The entire code base currently used in production is one branch, usually known as the “master” or “main” branch, while the entire code base including your new feature or bug fix is another branch, sometimes referred to as a feature branch. Git allows you to have any number of branches and to switch between them easily. Once work is complete on a feature branch it is merged into another branch, usually the master branch. The feature branch can then be deleted. The merge process is very sophisticated, operating on all the files in the project and dealing with conflicts where the same file has been changed in the same place on different branches. Git is careful never to lose any changes, even if there are merge conflicts.

Branches are in fact just “pointers” to commits in the git repo and are therefore very lightweight. You should have no qualms about creating branches. Frequent commits, for example as soon as your tests pass, and developing any new feature on its own branch, or fixing a bug on its own branch, are good habits to develop, even if you work alone.
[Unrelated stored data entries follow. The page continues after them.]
-- ==== Sys2Proof/Laws/State.lean ====
section
/-! SUPPORT. What each primitive update makes of each field of State: one simp law per update, a conjunction over the fields.
Every update leaves the queue of commands as it is. -/

namespace Sys2Proof.Machine

@[simp] theorem applyAct_reg (s : State) (a : Nat) (v : Word) :
    (applyAct s (.reg a v)).pending = s.pending ∧ (applyAct s (.reg a v)).free = s.free ∧ (applyAct s (.reg a v)).fuses = s.fuses ∧
    (applyAct s (.reg a v)).regs = putReg s.regs a v ∧ (applyAct s (.reg a v)).lampRegs = s.lampRegs ∧ (applyAct s (.reg a v)).cur = s.cur ∧
    (applyAct s (.reg a v)).srcs = s.srcs ∧ (applyAct s (.reg a v)).ptp = s.ptp ∧ (applyAct s (.reg a v)).pvw = s.pvw ∧
    (applyAct s (.reg a v)).stp = s.stp ∧ (applyAct s (.reg a v)).engs = s.engs ∧ (applyAct s (.reg a v)).mem = s.mem ∧
    (applyAct s (.reg a v)).ddr = s.ddr ∧ (applyAct s (.reg a v)).pkr = s.pkr ∧ (applyAct s (.reg a v)).ports = s.ports ∧
    (applyAct s (.reg a v)).seqs = s.seqs ∧ (applyAct s (.reg a v)).far = s.far ∧ (applyAct s (.reg a v)).tiles = s.tiles ∧
    (applyAct s (.reg a v)).drvs = s.drvs ∧ (applyAct s (.reg a v)).drive = s.drive ∧ (applyAct s (.reg a v)).cal = s.cal ∧
    (applyAct s (.reg a v)).cmp = s.cmp ∧ (applyAct s (.reg a v)).cad = s.cad ∧ (applyAct s (.reg a v)).caddy = s.caddy ∧
    (applyAct s (.reg a v)).pnx = s.pnx ∧ (applyAct s (.reg a v)).flash = s.flash ∧ (applyAct s (.reg a v)).tenants = s.tenants ∧
    (applyAct s (.reg a v)).book = s.book ∧ (applyAct s (.reg a v)).sys = s.sys ∧ (applyAct s (.reg a v)).jtag = s.jtag ∧
    (applyAct s (.reg a v)).out = s.out ∧ (applyAct s (.reg a v)).dram = s.dram ∧ (applyAct s (.reg a v)).sram = s.sram ∧
    (applyAct s (.reg a v)).host = s.host :=
  ⟨rfl, rfl, rfl, rfl, rfl, rfl, rfl, rfl, rfl, rfl, rfl, rfl, rfl, rfl, rfl, rfl, rfl, rfl, rfl, rfl, rfl, rfl, rfl, rfl, rfl, rfl, rfl, rfl, rfl, rfl, rfl, rfl, rfl, rfl⟩

@[simp] theorem applyAct_fld (s : State) (a : Nat) (f : Field) (v : Nat) :
    (applyAct s (.fld a f v)).pending = s.pending ∧ (applyAct s (.fld a f v)).free = s.free ∧ (applyAct s (.fld a f v)).fuses = s.fuses ∧
    (applyAct s (.fld a f v)).regs = putReg s.regs a (putF (rd s a) f v) ∧ (applyAct s (.fld a f v)).lampRegs = s.lampRegs ∧
    (applyAct s (.fld a f v)).cur = s.cur ∧ (applyAct s (.fld a f v)).srcs = s.srcs ∧ (applyAct s (.fld a f v)).ptp = s.ptp ∧
    (applyAct s (.fld a f v)).pvw = s.pvw ∧ (applyAct s (.fld a f v)).stp = s.stp ∧ (applyAct s (.fld a f v)).engs = s.engs ∧
    (applyAct s (.fld a f v)).mem = s.mem ∧ (applyAct s (.fld a f v)).ddr = s.ddr ∧ (applyAct s (.fld a f v)).pkr = s.pkr ∧
    (applyAct s (.fld a f v)).ports = s.ports ∧ (applyAct s (.fld a f v)).seqs = s.seqs ∧ (applyAct s (.fld a f v)).far = s.far ∧
    (applyAct s (.fld a f v)).tiles = s.tiles ∧ (applyAct s (.fld a f v)).drvs = s.drvs ∧ (applyAct s (.fld a f v)).drive = s.drive ∧
    (applyAct s (.fld a f v)).cal = s.cal ∧ (applyAct s (.fld a f v)).cmp = s.cmp ∧ (applyAct s (.fld a f v)).cad = s.cad ∧
    (applyAct s (.fld a f v)).caddy = s.caddy ∧ (applyAct s (.fld a f v)).pnx = s.pnx ∧ (applyAct s (.fld a f v)).flash = s.flash ∧
    (applyAct s (.fld a f v)).tenants = s.tenants ∧ (applyAct s (.fld a f v)).book = s.book ∧ (applyAct s (.fld a f v)).sys = s.sys ∧
    (applyAct s (.fld a f v)).jtag = s.jtag ∧ (applyAct s (.fld a f v)).out = s.out ∧ (applyAct s (.fld a f v)).dram = s.dram ∧
    (applyAct s (.fld a f v)).sram = s.sram ∧ (applyAct s (.fld a f v)).host = s.host :=
  ⟨rfl, rfl, rfl, rfl, rfl, rfl, rfl, rfl, rfl, rfl, rfl, rfl, rfl, rfl, rfl, rfl, rfl, rfl, rfl, rfl, rfl, rfl, rfl, rfl, rfl, rfl, rfl, rfl, rfl, rfl, rfl, rfl, rfl, rfl⟩

@[simp] theorem applyAct_inc (s : State) (a : Nat) (f : Field) (n : Nat) :
    (applyAct s (.inc a f n)).pending = s.pending ∧ (applyAct s (.inc a f n)).free = s.free ∧ (applyAct s (.inc a f n)).fuses = s.fuses ∧
    (applyAct s (.inc a f n)).regs = putReg s.regs a (putF (rd s a) f (rf s a f + n)) ∧ (applyAct s (.inc a f n)).lampRegs = s.lampRegs ∧
    (applyAct s (.inc a f n)).cur = s.cur ∧ (applyAct s (.inc a f n)).srcs = s.srcs ∧ (applyAct s (.inc a f n)).ptp = s.ptp ∧
    (applyAct s (.inc a f n)).pvw = s.pvw ∧ (applyAct s (.inc a f n)).stp = s.stp ∧ (applyAct s (.inc a f n)).engs = s.engs ∧
    (applyAct s (.inc a f n)).mem = s.mem ∧ (applyAct s (.inc a f n)).ddr = s.ddr ∧ (applyAct s (.inc a f n)).pkr = s.pkr ∧
    (applyAct s (.inc a f n)).ports = s.ports ∧ (applyAct s (.inc a f n)).seqs = s.seqs ∧ (applyAct s (.inc a f n)).far = s.far ∧
    (applyAct s (.inc a f n)).tiles = s.tiles ∧ (applyAct s (.inc a f n)).drvs = s.drvs ∧ (applyAct s (.inc a f n)).drive = s.drive ∧
    (applyAct s (.inc a f n)).cal = s.cal ∧ (applyAct s (.inc a f n)).cmp = s.cmp ∧ (applyAct s (.inc a f n)).cad = s.cad ∧
    (applyAct s (.inc a f n)).caddy = s.caddy ∧ (applyAct s (.inc a f n)).pnx = s.pnx ∧ (applyAct s (.inc a f n)).flash = s.flash ∧
    (applyAct s (.inc a f n)).tenants = s.tenants ∧ (applyAct s (.inc a f n)).book = s.book ∧ (applyAct s (.inc a f n)).sys = s.sys ∧
    (applyAct s (.inc a f n)).jtag = s.jtag ∧ (applyAct s (.inc a f n)).out = s.out ∧ (applyAct s (.inc a f n)).dram = s.dram ∧
    (applyAct s (.inc a f n)).sram = s.sram ∧ (applyAct s (.inc a f n)).host = s.host :=
  ⟨rfl, rfl, rfl, rfl, rfl, rfl, rfl, rfl, rfl, rfl, rfl, rfl, rfl, rfl, rfl, rfl, rfl, rfl, rfl, rfl, rfl, rfl, rfl, rfl, rfl, rfl, rfl, rfl, rfl, rfl, rfl, rfl, rfl, rfl⟩

@[simp] theorem applyAct_sat (s : State) (a : Nat) (f : Field) (n : Nat) :
    (applyAct s (.sat a f n)).pending = s.pending ∧ (applyAct s (.sat a f n)).free = s.free ∧ (applyAct s (.sat a f n)).fuses = s.fuses ∧
    (applyAct s (.sat a f n)).regs = putReg s.regs a (putF (rd s a) f (min (rf s a f + n) (2 ^ f.width - 1))) ∧
    (applyAct s (.sat a f n)).lampRegs = s.lampRegs ∧ (applyAct s (.sat a f n)).cur = s.cur ∧ (applyAct s (.sat a f n)).srcs = s.srcs ∧
    (applyAct s (.sat a f n)).ptp = s.ptp ∧ (applyAct s (.sat a f n)).pvw = s.pvw ∧ (applyAct s (.sat a f n)).stp = s.stp ∧
    (applyAct s (.sat a f n)).engs = s.engs ∧ (applyAct s (.sat a f n)).mem = s.mem ∧ (applyAct s (.sat a f n)).ddr = s.ddr ∧
    (applyAct s (.sat a f n)).pkr = s.pkr ∧ (applyAct s (.sat a f n)).ports = s.ports ∧ (applyAct s (.sat a f n)).seqs = s.seqs ∧
    (applyAct s (.sat a f n)).far = s.far ∧ (applyAct s (.sat a f n)).tiles = s.tiles ∧ (applyAct s (.sat a f n)).drvs = s.drvs ∧
    (applyAct s (.sat a f n)).drive = s.drive ∧ (applyAct s (.sat a f n)).cal = s.cal ∧ (applyAct s (.sat a f n)).cmp = s.cmp ∧
    (applyAct s (.sat a f n)).cad = s.cad ∧ (applyAct s (.sat a f n)).caddy = s.caddy ∧ (applyAct s (.sat a f n)).pnx = s.pnx ∧
    (applyAct s (.sat a f n)).flash = s.flash ∧ (applyAct s (.sat a f n)).tenants = s.tenants ∧ (applyAct s (.sat a f n)).book = s.book ∧
    (applyAct s (.sat a f n)).sys = s.sys ∧ (applyAct s (.sat a f n)).jtag = s.jtag ∧ (applyAct s (.sat a f n)).out = s.out ∧
    (applyAct s (.sat a f n)).dram = s.dram ∧ (applyAct s (.sat a f n)).sram = s.sram ∧ (applyAct s (.sat a f n)).host = s.host :=
  ⟨rfl, rfl, rfl, rfl, rfl, rfl, rfl, rfl, rfl, rfl, rfl, rfl, rfl, rfl, rfl, rfl, rfl, rfl, rfl, rfl, rfl, rfl, rfl, rfl, rfl, rfl, rfl, rfl, rfl, rfl, rfl, rfl, rfl, rfl⟩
If you code with a team branches are essential.

Using git is a huge subject but start with this tutorial.

Testing frameworks

Testing your code as you write it, preferrably writing tests before you write the code, is a good habit to acquire. Where your tests should be stored, how they are run and how the results are shown is the business of testing frameworks. Whatever language you use, there will be multiple testing frameworks. Also most editors these days integrate with these frameworks so you can run your tests without leaving the editor. You should run your tests very frequently, almost continuously, and certainly before your commit your changes to git.

In our articles we use Python. The language itself has the assert statement which can be used for elementary testing:

assert expected_val == my_func()  # Raises an exception if not True

For more extensive testing we usually separate the tests from the code it is testing by putting the tests in their own files. As the number of test cases grows we need ways to organise them and run a selection of them, usually just for the code we are working on. This is where testing frameworks come in.

Pytest

Pytest looks for all files with names test_*.py or *_test.py, executes the tests it finds there and presents the results in a way that allows you to go straight to the code causing any test failures. Within a test_*.py file you can group tests in a class and you can ask pytest to only run that class. Writing a test is as simple as importing the function under test and writing some assert statements.

Linters

You will quickly get a sense of what well written code looks like. This can be codified into style guides which in turn are used in so-called linters (removing “fluff” from code) which will automatically check your code against a style guide. As with git, many modern editors integrate with linters to highlight style problems in your code as you write it. Many linters can also correct styling deviations for you.

There are literally hundreds of tools for programmers and the more you get into programming the more you use. In future articles we show this in action in both Excel and Python.